Step 1 :Given that the tallest living man at one time had a height of 231 cm, the shortest living man at that time had a height of 120.1 cm, the mean height of men at that time was 170.89 cm, and the standard deviation was 6.85 cm.
Step 2 :We need to find out which of these two men had the height that was more extreme. To do this, we will calculate the z-scores for both the tallest and shortest man and compare them. The man with the higher absolute z-score has the more extreme height.
Step 3 :The z-score is a measure of how many standard deviations an element is from the mean. It is calculated using the formula \(z = \frac{x - \mu}{\sigma}\), where \(x\) is the value, \(\mu\) is the mean, and \(\sigma\) is the standard deviation.

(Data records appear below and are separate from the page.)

-- ==== Sys2Proof/Certificates/Slice0/Obligations.lean ====
section
/-!
DEFINITION. The statements for the provers. In those about `exec`, the state before is that of the execute phase: PC already
holds the instruction's address plus 2 (40_execution_cycle.md R103). A premise `mem.wf` is part of `Inv`, which
StepKeepsInvariant and ReachableStatesMeetInvariant state of every run.
-/

open Sys2Proof Sys2Proof.Machine

/-! ## Encoding -/

/-- Decoding an instruction's word gives the instruction back, every operand at every value (30_encoding.md R93, R71).
The bit patterns are the spec's from general knowledge, log 3. -/
def Obligations.DecodeOfEncode : Prop := ∀ i : Instr, decode (encode i) = some i

/-- A word that decodes is the one word of its instruction: no bit of it is ignored (30_encoding.md R93, R94). That
every bit is checked is the spec's decision D8, log 15. -/
def Obligations.EncodeOfDecode : Prop := ∀ (w : Word) (i : Instr), decode w = some i → encode i = w

/-- The decoder agrees with the opcode map: a word decodes exactly to the row whose mask and match hold of it, and a word no
row holds of is unimplemented (30_encoding.md R93, R94, R96; the rows' patterns are PRESUMED by the spec, log 3). -/
def Obligations.DecodeFollowsOpcodeMap : Prop :=
  ∀ w : Word,
    (decode w).map Instr.mnemonic = (opcodeTable.find? fun r => r.holds w).map OpcodeRow.mnemonic ∧
    (decode w = none ↔ wordWellFormed w = false)

/-- No two rows of the opcode map match the same word (30_encoding.md R93; patterns PRESUMED by the spec, log 3). -/
def Obligations.OpcodeRowsDisjoint : Prop :=
  opcodeTable.length = 34 ∧
  opcodeTable.Pairwise fun r q => ∀ w : Word, ¬ (r.holds w = true ∧ q.holds w = true)

/-- The unimplemented words, listed as 30_encoding.md R94 lists them, by op, n and nn (decision D8, log 15). -/
def Obligations.UnimplementedWordsListed : Prop :=
  ∀ w : Word, decode w = none ↔
    (fieldOp w = 0x0 ∧ w ≠ 0x00E0 ∧ w ≠ 0x00EE) ∨
    ((fieldOp w = 0x5 ∨ fieldOp w = 0x9) ∧ fieldN w ≠ 0) ∨
    (fieldOp w = 0x8 ∧ fieldN w ∈ ([0x8, 0x9, 0xA, 0xB, 0xC, 0xD, 0xF] : List Nibble)) ∨
    (fieldOp w = 0xE ∧ fieldNN w ∉ ([0x9E, 0xA1] : List Byte)) ∨
    (fieldOp w = 0xF ∧ fieldNN w ∉ ([0x07, 0x0A, 0x15, 0x18, 0x1E, 0x29, 0x33, 0x55, 0x65] : List Byte))

/-- A few words written out from 30_encoding.md R93, one or more of each family, decode as the map says; two that match no row
do not (patterns PRESUMED by the spec, log 3). -/
def Obligations.SampleWordsDecode : Prop :=
  decode 0x00EE = some .ret ∧ decode 0x2ABC = some (.call 0xABC) ∧ decode 0x5120 = some (.seReg 1 2) ∧
  decode 0x6A42 = some (.ldImm 0xA 0x42) ∧ decode 0x8ABE = some (.shlReg 0xA 0xB) ∧ decode 0xC30F = some (.rnd 3 0x0F) ∧
  decode 0xA123 = some (.ldI 0x123) ∧ decode 0xF733 = some (.ldB 7) ∧ decode 0xD123 = some (.drw 1 2 3) ∧
  decode 0xE19E = some (.skp 1) ∧ decode 0xF50A = some (.ldVxK 5) ∧ decode 0x0000 = none ∧ decode 0x5121 = none

/-! ## The step -/

/-- When the two bytes at PC make a word that decodes, the step is the tick, PC + 2 with `dirty` false, the instruction, and
the clearing of LRK (40_execution_cycle.md R100, R103, R105, R108). `dirty` in State is the model's choice, log 6. -/
def Obligations.StepRunsDecodedInstruction : Prop :=
  ∀ (s : State) (i : Instr), s.status = .running → s.pc.toNat + 1 ≤ 0xFFF →
    decode (s.peek s.pc.toNat ++ s.peek (s.pc.toNat + 1)) = some i →
    step s =
      match exec i { tick s with pc := s.pc + 2, dirty := false } with
      | .next t => .next { t with lrk := none }
      | .fault record => .fault record
      | .refused reason => .refused reason

/-- Storing an instruction's word where fetch reads makes the next step run that instruction, whatever stood there before
(20_memory.md R63, 40_execution_cycle.md R103). `withFetchWord` stands for loading a program, log 12. -/
def Obligations.PlacedWordIsExecuted : Prop :=
  ∀ (s : State) (i : Instr), s.status = .running → s.mem.wf s.cfg.font = true → s.pc.toNat + 1 ≤ 0xFFF →
    step (s.withFetchWord 16 (encode i).toNat) =
      endStep (exec i (enterExecute (tick (s.withFetchWord 16 (encode i).toNat))))

/-- Fetch sees what was stored, big-endian: after bytes are stored at `a`, the word at `a + k` is bytes k and k + 1
(20_memory.md R53, R63). -/
def Obligations.FetchSeesStoredBytes : Prop :=
  ∀ (s : State) (a k : Nat) (bs : List Byte) (first second : Byte),
    s.mem.wf s.cfg.font = true → a + bs.length ≤ 0x1000 → bs[k]? = some first → bs[k + 1]? = some second →
    fetch ((s.pokeBytes a bs).setPc (BitVec.ofNat 16 (a + k))) = some (first ++ second)

/-- The timer tick (40_execution_cycle.md R101), with the exact comparison `ACC > speed/60` multiplied out; and it runs first
in every step, whatever the step executes: ACC after the step is the tick's, and so are the timers unless Fx15 or Fx18 wrote
them. -/
def Obligations.TimerTickCountsAndDecrements : Prop :=
  ∀ s : State,
    (60 * (s.acc + 1) > s.cfg.speed →
      tick s = { s with acc := 0, dt := BitVec.ofNat 8 (s.dt.toNat - 1), st := BitVec.ofNat 8 (s.st.toNat - 1) }) ∧
    (¬ 60 * (s.acc + 1) > s.cfg.speed → tick s = { s with acc := s.acc + 1 }) ∧
    ∀ (t : State) (i : Instr), step s = .next t → decode (s.peek s.pc.toNat ++ s.peek (s.pc.toNat + 1)) = some i →
      t.acc = (tick s).acc ∧ ((∀ x, i ≠ .ldDtVx x) → t.dt = (tick s).dt) ∧ ((∀ x, i ≠ .ldStVx x) → t.st = (tick s).st) ∧
      (∀ x, i = .ldVxDt x → t.reg x = (tick s).dt)

/-- The timer period (40_execution_cycle.md R102): both readings of `ACC > speed/60` are ACC ≥ speed div 60 + 1, and from
ACC = 0 the timers go down once every P ticks and stay at 0. -/
def Obligations.TimersDecrementOncePerPeriod : Prop :=
  (∀ acc speed : Nat, 60 * acc > speed ↔ acc ≥ speed / 60 + 1) ∧
  ∀ (s : State) (k : Nat), s.acc = 0 →
    (tick^[k] s).acc = k % (s.cfg.speed / 60 + 1) ∧
    (tick^[k] s).dt.toNat = s.dt.toNat - k / (s.cfg.speed / 60 + 1) ∧
    (tick^[k] s).st.toNat = s.st.toNat - k / (s.cfg.speed / 60 + 1)
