-- ==== Sys2Proof/Laws/Step.lean ====
section
/-! SUPPORT. What the tick, the fetch, the shared answers and the step can do, each said once. -/

namespace Sys2Proof.Machine

/-! The tick writes ACC, DT and ST only (40_execution_cycle.md R101). -/

section Tick

variable (s : State)

@[simp] theorem tick_mem : (tick s).mem = s.mem := by unfold tick; split <;> rfl
@[simp] theorem tick_v : (tick s).v = s.v := by unfold tick; split <;> rfl
@[simp] theorem tick_i : (tick s).i = s.i := by unfold tick; split <;> rfl
@[simp] theorem tick_pc : (tick s).pc = s.pc := by unfold tick; split <;> rfl
@[simp] theorem tick_stack : (tick s).stack = s.stack := by unfold tick; split <;> rfl
@[simp] theorem tick_keys : (tick s).keys = s.keys := by unfold tick; split <;> rfl
@[simp] theorem tick_lrk : (tick s).lrk = s.lrk := by unfold tick; split <;> rfl
@[simp] theorem tick_disp : (tick s).disp = s.disp := by unfold tick; split <;> rfl
@[simp] theorem tick_status : (tick s).status = s.status := by unfold tick; split <;> rfl
@[simp] theorem tick_dirty : (tick s).dirty = s.dirty := by unfold tick; split <;> rfl
@[simp] theorem tick_draws : (tick s).draws = s.draws := by unfold tick; split <;> rfl
@[simp] theorem tick_cfg : (tick s).cfg = s.cfg := by unfold tick; split <;> rfl

/-- ACC after a tick: it counts, and starts again past the period (40_execution_cycle.md R101). -/
theorem tick_acc : (tick s).acc = if s.acc + 1 > s.cfg.speed / 60 then 0 else s.acc + 1 := by
  unfold tick; split <;> simp_all

/-- ACC never stands above the period's quotient after a tick (10_state.md R32). -/
theorem tick_acc_le : (tick s).acc ≤ s.cfg.speed / 60 := by
  rw [tick_acc]; split <;> omega

/-- A timer counts down to 0 (40_execution_cycle.md R101). -/
theorem toNat_countDown (b : Byte) : (countDown b).toNat = b.toNat - 1 := by
  unfold countDown
  split
  · simp_all
  · next h =>
    have h0 : b.toNat ≠ 0 := fun e => h (BitVec.eq_of_toNat_eq e)
    have h1 : (1 : Byte).toNat = 1 := rfl
    rw [BitVec.toNat_sub, h1]
    omega

end Tick

/-- A fetch inside memory gives the two bytes at PC, the first one high (20_memory.md R53, 40_execution_cycle.md R103). -/
theorem fetch_of_le {s : State} (h : s.pc.toNat + 1 ≤ 0xFFF) :
    fetch s = some (s.peek s.pc.toNat ++ s.peek (s.pc.toNat + 1)) := by
  simp only [fetch, memSize, show s.pc.toNat + 1 < 0x1000 by omega, if_true]; rfl

/-- Exactly a PC with PC + 1 above 0xFFF has no word (60_exceptions.md R223). -/
theorem fetch_eq_none {s : State} : fetch s = none ↔ s.pc.toNat + 1 > 0xFFF := by
  unfold fetch; split <;> simp_all; omega

/-- A fetched word is the two bytes at PC, inside memory (40_execution_cycle.md R103). -/
theorem fetch_eq_some {s : State} {w : Word} :
    fetch s = some w ↔ s.pc.toNat + 1 ≤ 0xFFF ∧ w = s.peek s.pc.toNat ++ s.peek (s.pc.toNat + 1) := by
  by_cases h : s.pc.toNat + 1 ≤ 0xFFF
  · rw [fetch_of_le h]; simp [h, eq_comm]
  · simp [fetch_eq_none.2 (by omega : s.pc.toNat + 1 > 0xFFF), h]

/-- The tick changes neither PC nor memory, so fetch reads the same word before and after it. -/
@[simp] theorem fetch_tick (s : State) : fetch (tick s) = fetch s := by
  simp [fetch, State.peek]

/-- The pc a fault reports in the execute phase, in the words claims use (60_exceptions.md R227). -/
theorem reportPc_eq_faultPc (s : State) : s.reportPc = faultPc s := by
  unfold State.reportPc faultPc
  cases s.cfg.faultPcReport <;> simp

/-! The shared answers. -/

/-- A bounds check that passes goes on; one that fails raises MemoryOutOfRange at the lowest address above 0xFFF
(43_index_memory.md R171). -/
theorem checkBounds_cases (i : Instr) (count : Nat) (s next : State) :
    ((count = 0 ∨ s.i.toNat + count ≤ 0x1000) ∧ checkBounds i count s next = .next next) ∨
    (count ≠ 0 ∧ 0x1000 < s.i.toNat + count ∧
      checkBounds i count s next = .fault (.memoryOutOfRange (encode i) (faultPc s) (max s.i.toNat 0x1000))) := by
  unfold checkBounds raise
  rw [reportPc_eq_faultPc]
  rcases h : outOfRange s.i.toNat count with _ | addr
  · exact .inl ⟨outOfRange_eq_none.1 h, rfl⟩
  · obtain ⟨h1, h2, rfl⟩ := outOfRange_eq_some.1 h
    exact .inr ⟨h1, h2, rfl⟩

/-- A bounds check answers a next state only where it passes, and then the one it was given. -/
theorem checkBounds_next {i : Instr} {count : Nat} {s n t : State} (h : checkBounds i count s n = .next t) :
    (count = 0 ∨ s.i.toNat + count ≤ 0x1000) ∧ t = n := by
  rcases checkBounds_cases i count s n with ⟨h1, h2⟩ | ⟨-, -, h2⟩
  · rw [h2] at h; cases h; exact ⟨h1, rfl⟩
  · rw [h2] at h; cases h

/-- A key skip with a key in range skips or does not; with a value above 15 it raises KeyOutOfRange (45_timers_input.md R200,
R201). -/
theorem skipIfKey_cases (i : Instr) (x : Reg) (pressed : Bool) (s : State) :
    (∃ h : (s.reg x).toNat < 16,
      skipIfKey i x pressed s = .next (if s.keys[(s.reg x).toNat] = pressed then s.skip else s)) ∨
    (15 < (s.reg x).toNat ∧ skipIfKey i x pressed s = .fault (.keyOutOfRange (encode i) (faultPc s) (s.reg x))) := by
  unfold skipIfKey raise keyOperand
  rw [reportPc_eq_faultPc]
  by_cases h : (s.reg x).toNat < 16
  · exact .inl ⟨h, by simp [h]⟩
  · exact .inr ⟨by omega, by simp [h]⟩

/-- A step that answers a next state ran one decoded instruction between the tick and the cleanup (40_execution_cycle.md
R100). -/
theorem step_next_cases {s t : State} (h : step s = .next t) :
    s.status = .running ∧ ∃ w i u, fetch s = some w ∧ decode w = some i ∧ exec i (enterExecute (tick s)) = .next u ∧
      t = cleanup u := by
  unfold step at h
  rw [fetch_tick] at h
  cases hs : s.status with
  | faulted record => simp [hs] at h
  | running =>
    refine ⟨rfl, ?_⟩
    simp only [hs] at h
    cases hf : fetch s with
    | none => simp [hf] at h
    | some w =>
      simp only [hf] at h
      cases hd : decode w with
      | none => simp [hd] at h
      | some i =>
        simp only [hd] at h
        cases he : exec i (enterExecute (tick s)) with
        | next u =>
          simp only [he, endStep, Host.Outcome.next.injEq] at h
          exact ⟨w, i, u, rfl, hd, he, h.symm⟩
        | fault r => simp [he, endStep] at h
        | refused r => simp [he, endStep] at h

/-- A running core whose word decodes steps by executing it (40_execution_cycle.md R100). -/
theorem step_of_decode {s : State} {w : Word} {i : Instr} (hs : s.status = .running) (hf : fetch s = some w)
    (hd : decode w = some i) : step s = endStep (exec i (enterExecute (tick s))) := by
  simp [step, hs, hf, hd]

/-- A running core has exactly one fault or next state from fetch, decode or execute (60_exceptions.md R228). -/
theorem step_fault_cases {s : State} {record : Fault} (h : step s = .fault record) :
    s.status = .running ∧
    ((fetch s = none ∧ record = .fetchOutOfRange s.pc) ∨
     (∃ w, fetch s = some w ∧ decode w = none ∧ record = .unimplemented w (enterExecute (tick s)).reportPc) ∨
     (∃ w i, fetch s = some w ∧ decode w = some i ∧ exec i (enterExecute (tick s)) = .fault record)) := by
  unfold step at h
  rw [fetch_tick] at h
  cases hs : s.status with
  | faulted record => simp [hs] at h
  | running =>
    refine ⟨rfl, ?_⟩
    simp only [hs] at h
    cases hf : fetch s with
    | none =>
      simp only [hf, tick_pc, Host.Outcome.fault.injEq] at h
      exact .inl ⟨rfl, h.symm⟩
    | some w =>
      simp only [hf] at h
      cases hd : decode w with
      | none =>
        simp only [hd, Host.Outcome.fault.injEq] at h
        exact .inr (.inl ⟨w, rfl, hd, h.symm⟩)
      | some i =>
        simp only [hd] at h
        cases he : exec i (enterExecute (tick s)) with
        | next u => simp [he, endStep] at h
        | fault r =>
          simp only [he, endStep, Host.Outcome.fault.injEq] at h
          exact .inr (.inr ⟨w, i, rfl, hd, h ▸ he⟩)
        | refused r => simp [he, endStep] at h

end Sys2Proof.Machine
end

Step 4 :First, calculate the z-score for the tallest man: \(z = \frac{231 - 170.89}{6.85} = 8.78\).
Step 5 :Next, calculate the z-score for the shortest man: \(z = \frac{120.1 - 170.89}{6.85} = -7.41\).
Step 6 :Compare the absolute values of the z-scores. The absolute value of 8.78 is greater than the absolute value of -7.41.
Step 7 :\(\boxed{\text{Therefore, the tallest man had the height that was more extreme.}}\)